How could you do that? You only have the "final product" so did we write sloppy code, test, and then rewrite if it worked? Or did we write it optimally first? I don't see any possible way you could determine that without having all of the intermediate versions we tested, of which there were _hundreds_ between 23.0 and 23.1...

Feel free to inspect what you want of course, but you only see what was released, which doesn't seem capable of answering your question.

I believe that you develop the way you said you did. The question I want to answer is whether the final code actually is optimal. Assuming that the code that is in Crafty is at least as good as the code that was not included in Crafty, then if there are cases of non-optimal code in Crafty, it is a reasonable assumption that some code excluded from Crafty is non-optimal and you might be well served by a method of testing that separates the idea from the efficiency of the implementation.

bob · Post by **bob** » Mon Nov 23, 2009 5:07 am

jwes wrote:
bob wrote:
jwes wrote:There has been a long thread about testing methods and part of that was several people writing that fixed nodes would allow separating the idea from the implementation, and Bob saying that it was not necessary for him as he always implemented his ideas efficiently so it would require him to test twice. It occurred to me that the release of c^HCrafty 23.1 is an opportunity to test Bob's statements by doing a diff on his code and inspecting the changes to see if they are highly optimized.
How could you do that? You only have the "final product" so did we write sloppy code, test, and then rewrite if it worked? Or did we write it optimally first? I don't see any possible way you could determine that without having all of the intermediate versions we tested, of which there were _hundreds_ between 23.0 and 23.1...

Feel free to inspect what you want of course, but you only see what was released, which doesn't seem capable of answering your question.
I believe that you develop the way you said you did. The question I want to answer is whether the final code actually is optimal. Assuming that the code that is in Crafty is at least as good as the code that was not included in Crafty, then if there are cases of non-optimal code in Crafty, it is a reasonable assumption that some code excluded from Crafty is non-optimal and you might be well served by a method of testing that separates the idea from the efficiency of the implementation.

There are _thousands_ of ideas that are good if computational costs can be ignored. However, computational cost is something that can not be overlooked. If there is no way to implement something efficiently enough so that the gain from the idea is not more than offset by the cost, then there is no reason to even deal with implementation.

As an example, who wouldn't like to do mobility where you evaluate each square with respect to (a) usefulness, (b) whether you can actually move there safely based on attackers and defenders, (c) effect on mobility of other pieces (I would like to have mobility to squares that also reduce the mobility of my opponent, because the piece sitting on that square attacks key squares my opponent will no longer have mobility to, etc. Too expensive to contemplate unless one can first figure out a way of computing that type of mobility in reasonable time. If you take the time to implement it, and then totally ignore the computational cost, this idea will be a winner. But when you play real games, it will be a horrible loser, due to cost.

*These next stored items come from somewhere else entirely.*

-- ==== Sys2Proof/Machine/Ops.lean ====
section
/-! DEFINITION. The operations every meaning is built from: memory (spec/20_memory.md), the stack (R65, R66), the
program counter (R25), the I/O space (R51), and taking an interrupt and returning from one (spec/60_exceptions.md). -/

namespace Sys2Proof.Machine

/-- What a meaning and a step answer. -/
abbrev Result := Host.Outcome State Fault Refusal

/-! ### Memory as data -/

/-- What an address that no entry lists reads as. DESIGN CHOICE, unsafe: the spec leaves the initial contents open
(R57, D29; entry 6). -/
def Memory.fill : Byte := 0

/-- The byte listed for an address, else `fill`. -/
def Memory.read : List Host.Cell → Nat → Byte
  | [], _ => Memory.fill
  | (b, w) :: rest, a => if a = b then w else Memory.read rest a

/-- Write one byte and keep the canonical form. -/
def Memory.write : List Host.Cell → Nat → Byte → List Host.Cell
  | [], a, v => if v = Memory.fill then [] else [(a, v)]
  | (b, w) :: rest, a, v =>
    if a < b then
      if v = Memory.fill then (b, w) :: rest else (a, v) :: (b, w) :: rest
    else if a = b then
      if v = Memory.fill then rest else (b, v) :: rest
    else (b, w) :: Memory.write rest a v

/-- Every address of the list is at least `lo` and below 2^16, they rise strictly, and no byte is `fill`. -/
def Memory.wfFrom (lo : Nat) : List Host.Cell → Bool
  | [] => true
  | (a, v) :: rest => decide (lo ≤ a) && decide (a < 65536) && (v != Memory.fill) && Memory.wfFrom (a + 1) rest

/-- The canonical form. -/
def Memory.wf (m : List Host.Cell) : Bool := Memory.wfFrom 0 m

/-- What the memory map puts at an address (R57): the first region that holds it, else RAM. -/
def kindIn (map : List Region) (a : Nat) : MemKind :=
  match map with
  | [] => .ram
  | r :: rest => if r.first ≤ a ∧ a ≤ r.last then r.kind else kindIn rest a

/-! ### Accesses of the processor -/

/-- The processor of this state (R2). -/
def State.variant (s : State) : Variant := s.platform.variant

/-- `MemKind` at an address. -/
def State.kindAt (s : State) (a : Word) : MemKind := kindIn s.platform.memMap a.toNat

/-- One byte read (R54): the stored byte of RAM or ROM; where nothing is, a free value for this step, phase and
address (R57, D6; entry 9). -/
def State.readAs (s : State) (phase : ReadPhase) (a : Word) : Byte :=
  match s.kindAt a with
  | .absent => Config.openBus s.tick phase a.toNat
  | _ => Memory.read s.mem a.toNat

/-- `MemRead(a, 1)`: a data read. -/
def State.read8 (s : State) (a : Word) : Byte := s.readAs .data a

/-- A read of an instruction byte (R50: the same space). -/
def State.fetch8 (s : State) (a : Word) : Byte := s.readAs .fetch a

/-- `MemWrite(a, 1, v)`: RAM takes the byte. DESIGN CHOICE among the two treatments of D6: a write to ROM or to
nothing is ignored (entry 8). -/
def State.write8 (s : State) (a : Word) (v : Byte) : State :=
  match s.kindAt a with
  | .ram => { s with mem := Memory.write s.mem a.toNat v }
  | _ => s

/-! ### The other agent on the bus -/

/-- What the environment presents at this boundary and during this step. -/
def State.now (s : State) : Inputs := s.env.headD Inputs.quiet

/-- Some DMA writes, one after another; where there is no RAM they are ignored, as the processor's are. -/
def State.applyDma (s : State) (ws : List DmaWrite) : State := ws.foldl (fun t w => t.write8 w.addr w.byte) s

/-- The DMA writes of this step at one gap. -/
def State.dmaAt (s : State) (g : BusGap) : List DmaWrite := s.now.dma.filter (fun w => w.gap = g)

/-- The DMA agent's turn at one gap between two byte accesses of the processor (R54, R61, R68). -/
def State.dmaTurn (s : State) (g : BusGap) : State := s.applyDma (s.dmaAt g)

/-! ### Sixteen-bit accesses: two byte accesses, not atomic -/

/-- The value of `MemRead(a, 2)` (R54): low byte at `a`, then high byte at `a + 1` modulo 2^16. Between the two the DMA
agent has its turn; the state after them is `s.dmaTurn .data2`. -/
def State.read16 (s : State) (a : Word) : Word := wordOf ((s.dmaTurn .data2).read8 (a + 1)) (s.read8 a)

/-- `MemWrite(a, 2, v)` (R54): low byte at `a`, the DMA agent's turn, high byte at `a + 1` modulo 2^16. -/
def State.write16 (s : State) (a : Word) (v : Word) : State :=
  ((s.write8 a (loByte v)).dmaTurn .data2).write8 (a + 1) (hiByte v)

/-! ### The stack -/

/-- `Push16` (R65): the high byte at SP - 1, the DMA agent's turn, then the low byte at SP - 2, where SP ends. -/
def State.push16 (s : State) (v : Word) : State :=
  let s1 := { s with sp := s.sp - 1 }
  let s2 := (s1.write8 s1.sp (hiByte v)).dmaTurn .data2
  let s3 := { s2 with sp := s2.sp - 1 }
  s3.write8 s3.sp (loByte v)

/-- The value `Pop16` returns (R66): low byte at SP, the DMA agent's turn, high byte at SP + 1. -/
def State.top16 (s : State) : Word := s.read16 s.sp

/-- What `Pop16` does to the state (R66): SP moves up by two; it writes no memory, and the DMA agent has had its turn
between its two reads. -/
def State.drop16 (s : State) : State := { s.dmaTurn .data2 with sp := s.sp + 2 }

/-! ### The program counter -/

/-- The state in which byte `k` of an instruction is fetched: the DMA agent has its turn between two fetches (R54). -/
def State.beforeByte (s : State) : Nat → State
  | 0 => s
  | 1 => s.dmaTurn .secondByte
  | _ => (s.dmaTurn .secondByte).dmaTurn .thirdByte

/-- R25: the program counter moves past an instruction of `len` bytes, modulo 2^16. -/
def State.advance (s : State) (len : Nat) : State := { s with pc := s.pc + BitVec.ofNat 16 len }

/-- The state in which an instruction of `len` bytes is executed once they have been fetched: pc past it (R25), and the
DMA agent's turns behind it, the last before the first data access. -/
def State.afterFetch (s : State) (len : Nat) : State := ((s.beforeByte (len - 1)).dmaTurn .data1).advance len

/-- `pc <- target`. -/
def State.jump (s : State) (target : Word) : State := { s with pc := target }

/-- `Push16(pc); pc <- target` (R181, R209): the program counter pushed is the one the meaning finds, R25's `next`. -/
def State.callTo (s : State) (target : Word) : State := (s.push16 s.pc).jump target

/-- `pc <- Pop16()` (R181, R202): the return from a subroutine, and from an interrupt too (R263: there is no other). -/
def State.returnFrom (s : State) : State := s.drop16.jump s.top16

/-! ### The environment of a step -/

/-- The serial input bit at this instant (R41): given by the environment, else a free value (entry 13). -/
def State.sidBit (s : State) : Bool := s.now.sid.getD (Config.sid s.tick)

/-- The byte `PortIn` delivers (R223): given by the environment, else a free function of the history and the port
(entry 12). -/
def State.portByte (s : State) (port : Byte) : Byte := s.now.portIn.getD (Config.portIn s.io port)

/-- `IoRead(port)` and `IoWrite(port, v)` are recorded in order (R64, D20; entry 35). -/
def State.record (s : State) (e : IoEvent) : State := { s with io := s.io ++ [e] }

/-- The sixteen-bit address bus during an OUT: the port number twice (R51, R225). The spec says it of OUT only (N33). -/
def ioBusAddress : IoEvent → Option Word
  | .portRead _ _ => none
  | .portWrite port _ => some (wordOf port port)

/-- R9 (0), R260 and R68, at every boundary before anything else: the DMA agent's bytes are written, and on the 8085 an
edge on RST7.5 sets the flip-flop whatever INTE, the mask and IntInhibit are. -/
def State.boundary (s : State) : State :=
  let s1 := s.dmaTurn .boundary
  if s1.variant = .i8085 ∧ s1.now.rst75 = true then { s1 with ext.r75 := true } else s1

/-- The step is over: the next boundary's inputs come up, and the free values move on. -/
def State.endStep (s : State) : State := { s with env := s.env.tail, tick := s.tick + 1 }

/-! ### Interrupts -/

/-- The sources in the order used where the platform's list names none of them: G8 (R261; entry 15). -/
def allSources : List IntSource := [.trap, .rst75, .rst65, .rst55, .int]

/-- R254: whether a source requests and is not disabled or masked. -/
def State.acceptable (s : State) : IntSource → Bool
  | .int => s.now.int && s.ctl.inte
  | .trap => decide (s.variant = .i8085) && s.now.trap
  | .rst75 => decide (s.variant = .i8085) && s.ext.r75 && !s.ext.m75 && s.ctl.inte
  | .rst65 => decide (s.variant = .i8085) && s.now.rst65 && !s.ext.m65 && s.ctl.inte
  | .rst55 => decide (s.variant = .i8085) && s.now.rst55 && !s.ext.m55 && s.ctl.inte

/-- The request accepted at this boundary, if any: none while IntInhibit is 1 (R255) or where the oracle does not
accept (R254), else the first acceptable one in the platform's order (R261: exactly one). -/
def State.accepted (s : State) : Option IntSource :=
  if s.ctl.intInhibit || !s.now.accept then none
  else (s.platform.priority ++ allSources).find? s.acceptable

/-- "The interrupt system is disabled when the processor recognizes an interrupt", and the halt ends: the first line
of R257 and R258. -/
def State.recognise (s : State) : State := { s with ctl.inte := false, ctl.halted := false }

/-- TAKING AN INTERRUPT (R258, R259): the interrupt system is disabled, the halt ends, the program counter of the
interrupted program is pushed, and control goes to the restart address; nothing else is saved (R265). The return from
it is `State.returnFrom` (R263). -/
def State.enterRestart (s : State) (target : Word) : State :=
  let s1 := s.recognise.callTo target
  { s1 with ctl.eiPending := false, ctl.intInhibit := false }

/-- The restart addresses of R253. INT has none: its device supplies an instruction (R252). -/
def restartAddress : IntSource → Word
  | .int => 0
  | .trap => 0x0024
  | .rst55 => 0x002C
  | .rst65 => 0x0034
  | .rst75 => 0x003C

/-- R258: recognising RST7.5 resets its flip-flop; the other sources have no flip-flop to reset. -/
def State.clearRequest (s : State) (src : IntSource) : State :=
  if src = .rst75 then { s with ext.r75 := false } else s

/-- The completion rule (R256), for an instruction `i` before which EiPending was `p`. -/
def State.complete (s : State) (p : Bool) (i : Instr) : State :=
  { s with
    ctl.inte := if p = true ∧ i ≠ .di then true else s.ctl.inte
    ctl.eiPending := if i = .ei then s.ctl.eiPending else false
    ctl.intInhibit := decide (i = .ei ∨ i = .di) }

/-! ### RESET -/

/-- `ResetValue` of the general registers for a RESET at step `n` (D9; entry 16). -/
def resetRegs (n : Nat) : Regs :=
  { a := Config.resetByte n 7, b := Config.resetByte n 0, c := Config.resetByte n 1, d := Config.resetByte n 2
    e := Config.resetByte n 3, h := Config.resetByte n 4, l := Config.resetByte n 5 }

/-- `ResetValue` of the flags for a RESET at step `n` (D9; entry 16). -/
def resetFlags (n : Nat) : Flags :=
  { s := Config.resetFlag n 7, z := Config.resetFlag n 6, ac := Config.resetFlag n 4, p := Config.resetFlag n 2
    cy := Config.resetFlag n 0 }

/-- The 8085's bits after a RESET at step `n`: R7_5 is 0 (R38, R290), the mask and SOD are draws (D22; entry 16). -/
def resetExt (n : Nat) : Ext85 :=
  { m75 := (Config.resetMask n).getLsbD 2, m65 := (Config.resetMask n).getLsbD 1
    m55 := (Config.resetMask n).getLsbD 0, r75 := false, sod := Config.resetSod n }

/-- The RESET signal in any state (R274, R290): pc, INTE, EiPending, IntInhibit, Halted and R7_5 are forced, memory is
not changed, and what the spec states no value for is a free value (R292). -/
def State.applyReset (s : State) : State :=
  { s with
    regs := resetRegs s.tick
    flags := resetFlags s.tick
    sp := Config.resetSp s.tick
    pc := 0
    ctl := { inte := false, eiPending := false, intInhibit := false, halted := false }
    ext := if s.variant = .i8085 then resetExt s.tick else s.ext }

end Sys2Proof.Machine
end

This discussion of separating idea from computational cost is completely foreign to any sort of programming where speed is paramount, as it is in chess. Nothing says you need to develop an "optimal" implementation. But you _must_ develop an efficient one so that the cost doesn't exceed the gain.

Don · Post by **Don** » Mon Nov 23, 2009 11:45 pm

bob wrote:
There are _thousands_ of ideas that are good if computational costs can be ignored. However, computational cost is something that can not be overlooked. If there is no way to implement something efficiently enough so that the gain from the idea is not more than offset by the cost, then there is no reason to even deal with implementation.

Of course, you have to run time control games to determine that. I think you keep beating this dead horse because nobody disagrees with you on this but that's the only thing you want to argue.

It would be just as silly if I kept coming back at you and saying, Bob, 2+2=4 and it just doesn't matter what 3+3 equals because 2+2=4.

I think WE KNOW that computational costs matter and we all agree that no matter how good the idea is, if it's too expensive it will not produce a stronger program. Can we get that out of way first of all?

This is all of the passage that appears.